You then plot the data:

The results concern you. Although the data points vary somewhat, it appears your 30-day churn rate has been increasing all year! Using the trend line function in Excel confirms it—the first month’s churn rate has grown from about 2.2% to 3.2%!!

You share this information with your boss and she’s not happy. Clearly your Customer Success team is not doing the job. She expects immediate improvement. Or else.

Simple, obvious… and wrong

But hold on a minute—you’ve made a serious mistake. You haven’t managed your team poorly. You’ve analyzed your data improperly!

Your error has to do with statistical sampling. Randomness occurs in all data, and experimenters must be careful to separate the “signal” from the “noise.” Statisticians warn of two types of experimental error:

Type 1: False Positive—a result is determined when in fact there’s only randomness
Type 2: False Negative—randomness is determined when in fact there’s a valid result

Without using the proper statistical methods, people can easily jump to the wrong conclusions. Overly simplified, standard tools in Excel make the situation worse. As a result, managers tend to over-react, seeing a problem that isn’t there and making changes that can do more harm than good.² Managers can also under-react, missing the cues to make changes when it’s time to do so. Most businesspeople lack a strong analytical background, so statistical errors are quite common, often leading to disastrous consequences.

Using the p-chart

Fortunately, manufacturers have been using powerful statistical methods for years, and these practices can easily be applied in software companies. Lean Six Sigma, a quality improvement method, incorporates a broad range of tools that ensure teams properly analyze data and reach valid conclusions. You can use these techniques to your advantage.

The control chart is a handy Lean Six Sigma tool helping managers avoid Type 1 and Type 2 errors. Control charts are used to determine if a process is in a state of statistical control, i.e., if the observed variation is due to randomness and not any particular cause. There are many different types of control charts depending on the type of data involved, but all follow the same basic structure. The p-chart (or proportion chart) uses the binomial distribution. It is the most appropriate control chart to use in this example because there are only two possibilities (the customer cancels or renews) and results are expressed as percentages.³

The control charting procedure is as follows:

1. Determine rational subgroups. A rational subgroup is a homogeneous set of data that provides a representative sample, such as a batch of parts manufactured during a shift. Many SaaS companies define their subgroups as monthly “cohorts,” the set of new customers who sign up for software during a given month. Usually there’s nothing different about a customer who subscribes in January versus one who subscribes in February, and for the purposes of evaluating churn, it’s more accurate to use sequential, fixed sample sizes instead of varying sample sizes.⁴ In order to calculate the mean with reasonable accuracy, statisticians recommend using around 25 subgroups. In this case, we’ll choose fixed sample sizes with 168 customers in each of 24 subgroups (4032 customers/24 subgroups = 168 sample customers/subgroup).⁵ Below is your new sample set:

2. Plot the dots. As you can see, the shape looks a little different, but it still appears there’s some trending in the data.

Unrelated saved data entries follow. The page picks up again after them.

/-! ### `setLive` -/

@[simp] theorem State.setLive_dial (s : State) (k : Fin 24) (x : LiveRecord) :
    (s.setLive k x).dial = s.dial := rfl
@[simp] theorem State.setLive_pockets (s : State) (k : Fin 24) (x : LiveRecord) :
    (s.setLive k x).pockets = s.pockets.set k.val (.live x) := rfl
@[simp] theorem State.setLive_feed (s : State) (k : Fin 24) (x : LiveRecord) :
    (s.setLive k x).feed = s.feed := rfl
@[simp] theorem State.setLive_heads (s : State) (k : Fin 24) (x : LiveRecord) :
    (s.setLive k x).heads = s.heads := rfl
@[simp] theorem State.setLive_forceClass (s : State) (k : Fin 24) (x : LiveRecord) :
    (s.setLive k x).forceClass = s.forceClass := rfl
@[simp] theorem State.setLive_check (s : State) (k : Fin 24) (x : LiveRecord) :
    (s.setLive k x).check = s.check := rfl
@[simp] theorem State.setLive_gates (s : State) (k : Fin 24) (x : LiveRecord) :
    (s.setLive k x).gates = s.gates := rfl
@[simp] theorem State.setLive_banks (s : State) (k : Fin 24) (x : LiveRecord) :
    (s.setLive k x).banks = s.banks := rfl
@[simp] theorem State.setLive_lot (s : State) (k : Fin 24) (x : LiveRecord) :
    (s.setLive k x).lot = s.lot := rfl
@[simp] theorem State.setLive_faults (s : State) (k : Fin 24) (x : LiveRecord) :
    (s.setLive k x).faults = s.faults := rfl
@[simp] theorem State.setLive_link (s : State) (k : Fin 24) (x : LiveRecord) :
    (s.setLive k x).link = s.link := rfl
@[simp] theorem State.setLive_lines (s : State) (k : Fin 24) (x : LiveRecord) :
    (s.setLive k x).lines = s.lines := rfl
@[simp] theorem State.setLive_pending (s : State) (k : Fin 24) (x : LiveRecord) :
    (s.setLive k x).pending = s.pending := rfl
@[simp] theorem State.setLive_head (s : State) (k : Fin 24) (x : LiveRecord) (h : Head) :
    (s.setLive k x).head h = s.head h := rfl
@[simp] theorem State.setLive_inService (s : State) (k : Fin 24) (x : LiveRecord) (h : Head) :
    (s.setLive k x).inService h = s.inService h := rfl
@[simp] theorem State.setLive_bin (s : State) (k : Fin 24) (x : LiveRecord) (g : Fin 12) :
    (s.setLive k x).bin g = s.bin g := rfl
@[simp] theorem State.setLive_ejector (s : State) (k : Fin 24) (x : LiveRecord) (c : Chute) :
    (s.setLive k x).ejector c = s.ejector c := rfl
@[simp] theorem State.setLive_isBusy (s : State) (k : Fin 24) (x : LiveRecord) (st : Station) :
    (s.setLive k x).isBusy st = s.isBusy st := rfl
@[simp] theorem State.setLive_busyEmpty (s : State) (k : Fin 24) (x : LiveRecord) :
    (s.setLive k x).busyEmpty = s.busyEmpty := rfl
@[simp] theorem State.setLive_isCurrentLot (s : State) (k : Fin 24) (x : LiveRecord) (n : Nat) :
    (s.setLive k x).isCurrentLot n = s.isCurrentLot n := rfl
@[simp] theorem State.setLive_isCurrentPart (s : State) (k : Fin 24) (x : LiveRecord) (r : LiveRecord) :
    (s.setLive k x).isCurrentPart r = s.isCurrentPart r := rfl
@[simp] theorem State.setLive_noHead (s : State) (k : Fin 24) (x : LiveRecord) :
    (s.setLive k x).noHead = s.noHead := rfl
@[simp] theorem State.setLive_dwellOver (s : State) (k : Fin 24) (x : LiveRecord) :
    (s.setLive k x).dwellOver = s.dwellOver := rfl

3. Calculate and apply the center line and control limits.

Compute p-bar (or average proportion) for the data set. In this example, 114 out of 4,032 customers churned after the first 30 days, a p-bar of 2.8% (114/4032). Draw this line on the chart.
Calculate the upper process control limit, UCL. This line shows the mean plus three standard deviations. The line is important because the probability of finding a data point more than three standard deviations away from the mean by chance is less than 1%. The UCL calculation for a p-chart is:

UCL = p-bar + 3 * Square Root {p-bar * (1 – p-bar) / n}

where n is the fixed subgroup sample size

In this example, UCL = 0.028 + 3*SQRT {0.028*(1-0.028)/168} = 0.0662 = 6.6%. Add this line to the chart.⁶

4. Interpret the results. As you can see, most data points fall in the vicinity of p-bar and none exceed the upper process control limit, UCL. This is your first indication that observed variation is likely due to randomness and not any special causes or shifts in your process. For good measure, add lines at +/-1 and +/-2 standard deviations (probabilities of data points in these ranges 68% and 95% respectively) and add them to the chart. Mark zones “C” between the centerline and 1 standard deviation, “B” between 1 and 2 standard deviations, and “A” between 2 and 3 standard deviations from the mean as shown below.

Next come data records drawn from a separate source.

/-- The `i`th field of the payload of a filled pocket capture. -/
theorem PocketCapture.payload_field (c : PocketCapture) (i : Nat) {x : List Byte} {k n : Nat}
    (hk : (pocketCaptureLengths.take i).sum = k) (hx : c.parts[i]? = some x)
    (hn : pocketCaptureLengths[i]? = some n) : fieldAt (pocketCapturePayload (some c)) k n = numBE x := by
  rw [c.payload_eq, ← hk]
  exact fieldAt_flatten c.parts_lengths i hx hn

theorem pocketCapturePayload_length (c : Option PocketCapture) : (pocketCapturePayload c).length = 11 := by
  cases c with
  | none => rfl
  | some c => rw [c.payload_eq, List.length_flatten, c.parts_lengths]; rfl

/-- The payload of the pocket capture begins with its index. -/
theorem pocketCapturePayload_index (c : Option PocketCapture) : fieldAt (pocketCapturePayload c) 0 1 = 0 := by
  cases c with
  | none => rfl
  | some c => exact c.payload_field 0 rfl rfl rfl

/-- The parts of the payload of a filled head capture; no drift stands as 0 (log entry 26). -/
def HeadCapture.parts (c : HeadCapture) : List (List Byte) :=
  [byte1 1, byte1 1, byte1 c.kind.flag.number, byte1 (headCode c.head), bytes16 c.epoch, bytesBE 2 c.exposure,
    byte1 c.drift.isSome.toNat, signedBE 4 (c.drift.getD 0)]

/-- The lengths of those parts. -/
def headCaptureLengths : List Nat := [1, 1, 1, 1, 2, 2, 1, 4]

theorem HeadCapture.payload_eq (c : HeadCapture) : headCapturePayload (some c) = c.parts.flatten := by
  cases hd : c.drift <;> simp [headCapturePayload, HeadCapture.parts, hd]

theorem HeadCapture.parts_lengths (c : HeadCapture) : c.parts.map List.length = headCaptureLengths := by
  simp [HeadCapture.parts, headCaptureLengths]

/-- The `i`th field of the payload of a filled head capture. -/
theorem HeadCapture.payload_field (c : HeadCapture) (i : Nat) {x : List Byte} {k n : Nat}
    (hk : (headCaptureLengths.take i).sum = k) (hx : c.parts[i]? = some x)
    (hn : headCaptureLengths[i]? = some n) : fieldAt (headCapturePayload (some c)) k n = numBE x := by
  rw [c.payload_eq, ← hk]
  exact fieldAt_flatten c.parts_lengths i hx hn

theorem headCapturePayload_length (c : Option HeadCapture) : (headCapturePayload c).length = 13 := by
  cases c with
  | none => rfl
  | some c => rw [c.payload_eq, List.length_flatten, c.parts_lengths]; rfl

/-- The payload of the head capture begins with its index. -/
theorem headCapturePayload_index (c : Option HeadCapture) : fieldAt (headCapturePayload c) 0 1 = 1 := by
  cases c with
  | none => rfl
  | some c => exact c.payload_field 0 rfl rfl rfl

/-! ### READ_CAPTURE and ACK_CAPTURE by their index (R170) -/

theorem replyReadCapture_pocket {i : Byte} (h : i.toNat = 0) (s : State) :
    replyReadCapture i s = s.report (pocketCapturePayload s.faults.pocketCapture) := by
  simp only [replyReadCapture, h]

theorem replyReadCapture_head {i : Byte} (h : i.toNat = 1) (s : State) :
    replyReadCapture i s = s.report (headCapturePayload s.faults.headCapture) := by
  simp only [replyReadCapture, h]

Then apply three additional statistical tests to rule out any possibility that something is amiss:⁷

Nine points in a row in Zone C or beyond on one side of the center line?—NO
Six points in a row steadily increasing or steadily decreasing?—NO
Fourteen points in a row alternating up and down?—NO

Congratulations, you can breathe a sigh of relief! You’ve correctly established that despite appearances, there’s no trending in the data, contradicting what you originally thought. You explain to your boss that nothing has changed and results are due exclusively to randomness. The data shows that your onboarding process is in a state of statistical control and will routinely produce 30-day churn averaging about 2.8%. What’s more, you can accurately predict that 2/3 of the time future churn will be measured between 1.5% and 4%, 1/3 of the time less than 1.5% or over 5%, and only on rare occasions will it ever exceed 6.6%.

Next steps

You can continue to add new data points and monitor process stability using the limits you calculated above and by applying the same interpretation procedure. If any of the four statistical test results are positive, take immediate action and determine the underlying cause. You can use p-control charts to investigate customer defections at other periods of time, such as subscriptions after 60 days, 90 days, or upon annual renewal. Several Lean Six Sigma statistical packages are commercially available online (many of which are SaaS), making control charting much easier.

Once your Customer Success process is stable, it’s possible to systematically improve it. Although keeping things under control is always your first priority, making things better is your end goal. In my next blog, I’ll describe how Lean Six Sigma methods can be used to help you improve customer retention.

Did you enjoy this article? Subscribe to Excel-lens now and never miss another post.

Notes:

Technically, calculating ratios when denominators vary causes an “average of the average” problem in which comparing percentages between periods introduces significant measurement error. This discussion was deleted for brevity.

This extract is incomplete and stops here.